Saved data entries
=== Section Start ===

-- ==== Sys2Proof/Machine/ScopeEvents.lean ====
section
/-! DEFINITION. Events of the scope units: creation and state of scopes, scopes bound for other modules, and prunes: kill notices, what each unit sweeps,
acknowledgements and the end of a prune (spec 01 R41, R42; 08 R235 to R241; 09 R260, R261; 16 R415, R423, R424). -/

namespace Sys2Proof.Machine

/-! ### Creation and state (spec 01 R41, R42; 08 R235, R236) -/

/-- Entries of an id, of whatever partition. -/
def State.idEntries (s : State) (id : Nat) : List ScopeEnt := (List.range 8).filterMap fun p => tget s.scopes (p * 65536 + id)
/-- The id is FREE on this module. -/
def State.idFree (s : State) (id : Nat) : Bool := id != 0 && (s.idEntries id).all fun e => e.st == .free
/-- SCNEW operations when the id last became FREE. -/
def State.idFreed (s : State) (id : Nat) : Nat := (s.idEntries id).foldl (fun n e => max n e.freeAt) 0
/-- SCNEW may hand out a FREE id: one never used, one freed 2^16 SCNEW operations ago, or one freed before every other FREE id. -/
def State.idMay (s : State) (id : Nat) : Bool :=
  s.idFree id && ((s.idEntries id).isEmpty || decide (s.idFreed id + 65536 ≤ s.scnewCount) ||
    (List.range 65536).all fun j => !s.idFree j || (!(s.idEntries j).isEmpty && decide (s.idFreed id ≤ s.idFreed j)))
/-- Scopes that are LIVE, the root of each partition that is set up among them (spec 01 R41). PSETUP, or the end of a prune of scope 0, may make scope 0 the
4097th: the spec gives neither a refusal nor a reservation (log entry 139, DESIGN CHOICE). -/
def State.liveScopes (s : State) : Nat :=
  (s.scopes.filter fun x => x.2.st == .live && x.1 % 65536 != 0).length +
    (s.parts.filter fun x => x.2.isSet && (s.scope x.1 0).st == .live).length
/-- An id SCNEW hands out: which of those it may is free (log entry 45). -/
def State.allocId (s : State) : State × Option (BitVec 16) :=
  let (w, s) := s.drawFree
  if 4096 ≤ s.liveScopes then (s, none)
  else (s, ((List.range 65535).find? fun i => s.idMay ((w.toNat + i) % 65535 + 1)).map fun i => BitVec.ofNat 16 ((w.toNat + i) % 65535 + 1))
/-- A scope becomes LIVE with its counts zero. -/
def State.newScope (s : State) (part : Nat) (id : BitVec 16) (e : ScopeEnt) : State :=
  let k := part * 65536 + id.toNat
  ({ s with counts := s.counts.filter fun x => x.1 / 4096 != k } : State).setScope part id { e with st := .live, part := part }
/-- Contexts of a scope. -/
def State.liveCtxs (s : State) (part : Nat) (id : BitVec 16) : Nat :=
  (s.ctxs.filter fun x => decide (x.1 % 17 < 16) && x.2.st != .free && x.2.ctl.cur == id && s.partNo (x.1 / 17) == part).length
/-- Sum of a count of a scope over the units of the module. -/
def State.sumCnt (s : State) (part : Nat) (id : BitVec 16) (f : Cnt → Nat) : Nat :=
  ((s.counts.filter fun x => x.1 / 4096 == part * 65536 + id.toNat).map fun x => f x.2).foldl (· + ·) 0
/-- States of a scope as scstat reports them. -/
def ScSt.code : ScSt → Nat
  | .free => 0 | .live => 1 | .dying => 2 | .dead => 3
/-- The value scstat writes (spec 08 R236). -/
def State.scstat (s : State) (part : Nat) (id : BitVec 16) (sel : Nat) : Nat :=
  let e := s.scope part id
  if e.st = .free then 0
  else match sel with
  | 0 => e.st.code + e.policy.toNat * 4 + (e.group.getD 0xFF) * 2 ^ 8 + e.parent.toNat * 2 ^ 16
  | 1 => s.liveCtxs part id
  | 2 => s.sumCnt part id Cnt.sent % 2 ^ 32
  | 3 => (s.sumCnt part id Cnt.recvd + e.lostMsgs) % 2 ^ 32
  | 4 => e.dropped
  | _ => 0
/-- The result word of scnew. -/
def scnewWord (nfail status : Nat) (id : BitVec 16) : Word := BitVec.ofNat 64 (min nfail 255 * 2 ^ 24 + status * 2 ^ 16 + id.toNat)
/-- The answer of a member of a group to a binding: bound, refused or unreachable. What a member answers is not of this module: it is free (log entry
4). -/
def memberAnswers (s : State) : List (BitVec 12) → State × Nat × Nat
  | [] => (s, 0, 0)
  | _ :: r =>
    let (w, s) := s.drawFree
    let (s, a, b) := memberAnswers s r
    match w.toNat % 3 with
    | 0 => (s, a, b)
    | 1 => (s, a + 1, b)
    | _ => (s, a, b + 1)
/-- A request has its result: the scope unit replies, after LINKWAIT when a member is silent. -/
def State.scopeAnswer (s : State) (q : ScopeReq) (v : Word) (late : Bool) : State :=
  let s := { s with scopeReqs := s.scopeReqs.map fun (x : ScopeReq) => if x.no = q.no then { x with result := some v } else x }
  if late then s.later .scopeUnitReply q.core q.ctx else s.due .scopeUnitReply q.core q.ctx
/-- SCOPE_REQUEST: a scope unit creates a child scope, or answers scstat (spec 08 R235, R236). a = request. -/
def execScopeRequest (s : State) : Out :=
  match s.scopeReqs.find? fun q => q.no == s.occ.a with
  | none => .next s
  | some q =>
    if q.result.isSome then .next s
    else if q.isNew = false then .next (s.scopeAnswer q (BitVec.ofNat 64 (s.scstat q.part q.scope q.sel)) false)
    else
      let t := q.tmpl.toNat
      let g := bits t 8 8
      let group := if g = 0xFF then none else some g
      let members := (group.bind (tget (s.part q.part).groups)).map fun l => l.filter fun m => m != s.modid
      let s := { s with scnewCount := s.scnewCount + 1 }
      if s.scopeLive q.part q.scope = false then .next (s.scopeAnswer q (scnewWord 0 4 0) false)
      else if group.isSome ∧ members = none then .next (s.scopeAnswer q (scnewWord 0 3 0) false)
      else match s.allocId with
      | (s, none) => .next (s.scopeAnswer q (scnewWord 0 1 0) false)
      | (s, some id) =>
        let (s, refused, silent) := memberAnswers s (members.getD [])
        if refused ≠ 0 then .next (s.scopeAnswer q (scnewWord (refused + silent) 2 0) (silent != 0))
        else if silent ≠ 0 then .next (s.scopeAnswer q (scnewWord silent 5 0) true)
        else
          let s := s.newScope q.part id { parent := q.scope, policy := t.testBit 0, group := group, die := q.core / 384 }
          .next (s.scopeAnswer q (scnewWord 0 0 id) false)
/-- SCOPE_BINDING: this module binds an id for another module's spanning scope, under scope 0, or refuses it (spec 01 R42; 18 R459). a = part,
b = scope, c = group, flag = policy, bytes = the member list of the other module's entry, 2 bytes each, which must be the one held here. At most 4096
scopes are LIVE (spec 01 R41). -/
def execScopeBinding (s : State) : Out :=
  let o := s.occ
  let held := (tget (s.part o.a).groups o.c).map (fun l => l.flatMap fun m => leBytes 2 m.toNat) == some o.bytes
  .next (if (s.part o.a).isSet && held && s.idFree (o.b % 65536) && decide (s.liveScopes < 4096) then
    s.newScope o.a (BitVec.ofNat 16 o.b) { parent := 0, policy := o.flag, group := some o.c, bound := true }
  else s)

=== Section End ===

▶ **Work to be completed**
Go through the entries and return each line where the word "idEntries" appears.

▶ **Written response**
def State.idEntries (s : State) (id : Nat) : List ScopeEnt := (List.range 8).filterMap fun p => tget s.scopes (p * 65536 + id)
def State.idFree (s : State) (id : Nat) : Bool := id != 0 && (s.idEntries id).all fun e => e.st == .free
def State.idFreed (s : State) (id : Nat) : Nat := (s.idEntries id).foldl (fun n e => max n e.freeAt) 0
  s.idFree id && ((s.idEntries id).isEmpty || decide (s.idFreed id + 65536 ≤ s.scnewCount) ||
    (List.range 65536).all fun j => !s.idFree j || (!(s.idEntries j).isEmpty && decide (s.idFreed id ≤ s.idFreed j)))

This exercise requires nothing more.